Но все время, пока я была в этом доме, гарем оставался в забросе. Когда сеньор лейтенант приходил домой, мы уже не вылезали из постели. Подозреваю, что он отсыпался на службе, потому что возвращался, полный сил и чертей, и продолжал с того же места, на котором остановился накануне.
Потом первая горячка сошла, и в воскресенье, помнится, мы целый час проговорили за утренним кофе, причем оба были одеты. Дальше – больше, беседы стали затягиваться, хоть не в ущерб основному занятию. Право, мне нравилось говорить с доном Федерико больше, чем кувыркаться в постели. Он был умный, тонкий, хорошо понимающий собеседник. Уж он-то знал историю с географией и много что еще: за плечами имел университет в Саламанке, а на плечах недурную голову.
На второй неделе моего затворничества он поинтересовался, откуда я такая умная выискалась. Я не стала утаивать ничего, рассказывая и про Ибадан и про Лондон; но когда дошла до схватки на "Звезде", вдруг сердито выругался – чего себе раньше не позволял. Я было замолчала, но он велел продолжать. Потом, когда узнал, что донья Белен писала в Лондон, страдальчески сморщился.
– Почему Белен не сказала об этом мне?
– Наверное, не сочла нужным.
– Ньо! – он схватился за голову. – Какую же глупость вы сделали, женщины!
Он потащил меня к письменному столу и отпер один из ящиков.
– Посмотри!
Передо мной лежало отпускное свидетельство на имя Кассандры Лопес, помеченное той же датой, что и купчая. Я едва не задохнулась.
– О, Йемоо!
– Теперь этому, – сказал Федерико, – грош цена. Я не имел права тебя отпустить, потому что ты не моя, а какого-то мистера Митчелла, который неизвестно, помнит про твое существование или нет.
У меня все еще в голове мутилось, и я не знала, что заказать.
– Я рассчитывал, что Белен отпустит твоего муженька, так или иначе, я бы ее уговорил. Опеку над мальчишкой предназначали мне, вы поселились бы где-нибудь близ Гаваны, и все были бы довольны, а я – смею думать – стал бы другом вашего семейства. А теперь? Хорошо; приедут англичане за тобой, отпустит Белен твоего конюшего, но мальчишку тебе не отдадут, это точно. Если только тебя освободят твои настоящие хозяева и ты сможешь остаться здесь.
– Я могу на это рассчитывать.
– Пусть так; но нужно их участие в деле. Как, черт возьми, Белен писала эти письма? За полтора года можно было доплыть до Лондона и обратно даже на черепахе.
Потом он немного успокоился.
– Ладно! Постараемся извлечь из ситуации все, что возможно. Я сам напишу в Англию – мой жандармский статус кое-что значит.
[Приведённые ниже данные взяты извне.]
-- ==== Sys2Proof/Machine/Core.lean ====
section
/-!
DEFINITION. The machine as the host's interface names it.
-/

def Sys2Proof.core : Host.Core := { State := Sys2Proof.Machine.State, Fault := Sys2Proof.Machine.Fault, Refusal := Sys2Proof.Machine.Refusal, step := Sys2Proof.Machine.step, reset := Sys2Proof.Machine.State.reset }
end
И разберусь в некоторых подробностях дела.
Он стал меня дотошно выспрашивать о месте, где я отлеживалась после побоев – приметы, названия, имена. Он закрутил целое расследование по службе и два дня не появлялся дома. Вернулся довольный: нашли это место, нашли улики, с меня снял официальный допрос и подшил к делу. Обычно краденых негров держали в каталажках до тех пор, пока за ними не являлись хозяева. Но лейтенант Суарес без труда добился того, чтобы меня оставили на его ответственность.
– Теперь твое освобождение – лишь вопрос времени. Если мистер Митчелл заупрямится, я его уговорю, выкуплю тебя, если потребуется. Остальное будет проще. Довольна?
Ах, о чем он спрашивал!
Но это было не все.
– Ты свободна. Скажи, ты не хочешь остаться со мной? Только со мной?
Я давно ждала этого вопроса.
– Я не могу и не хочу быть неблагодарной. Но ты просишь больше, чем я могу дать.
Как сейчас вижу его перед собой: закурил сигару, отошел к окну и долго смотрел в сад, пока горящий табак не стал жечь пальцы.
– Чем он так лучше меня? Я могу дать и тебе, и ребенку куда больше, чем он.
– Есть вещи, в которых не важны ни деньги, ни статус.
– Ясно, по статям он не уступит никакому племенному жеребцу из своего табуна, да?
– Как раз по части жеребячьей борзости с тобой тягаться трудно.
– Тогда черт меня побери, если я что-нибудь понимаю.
– Легко быть хорошим, если ты свободный, белый и богатый.
Сел на стол, давя окурок в пепельнице, и лицо у него раздосадованное, но видно, что понять он все же хотел бы. Однако некоторые вещи объяснять не так просто.
– Каждый человек есть только то, что он есть. Если тебя лишить чина, денег, образования, положения в обществе, раздеть донага и поставить в чистом поле – вот тогда посмотри в себя и узнаешь, что ты есть. А он – отмой его добела, забудь, что он раб, и поставь рядом с собой, и тогда посмотри, что он есть.
Только так и будет честно сравнивать, что у каждого за душой. А если бы ты проснулся однажды утром в теле черного раба – что было бы? Можешь мне не отвечать; ответь себе.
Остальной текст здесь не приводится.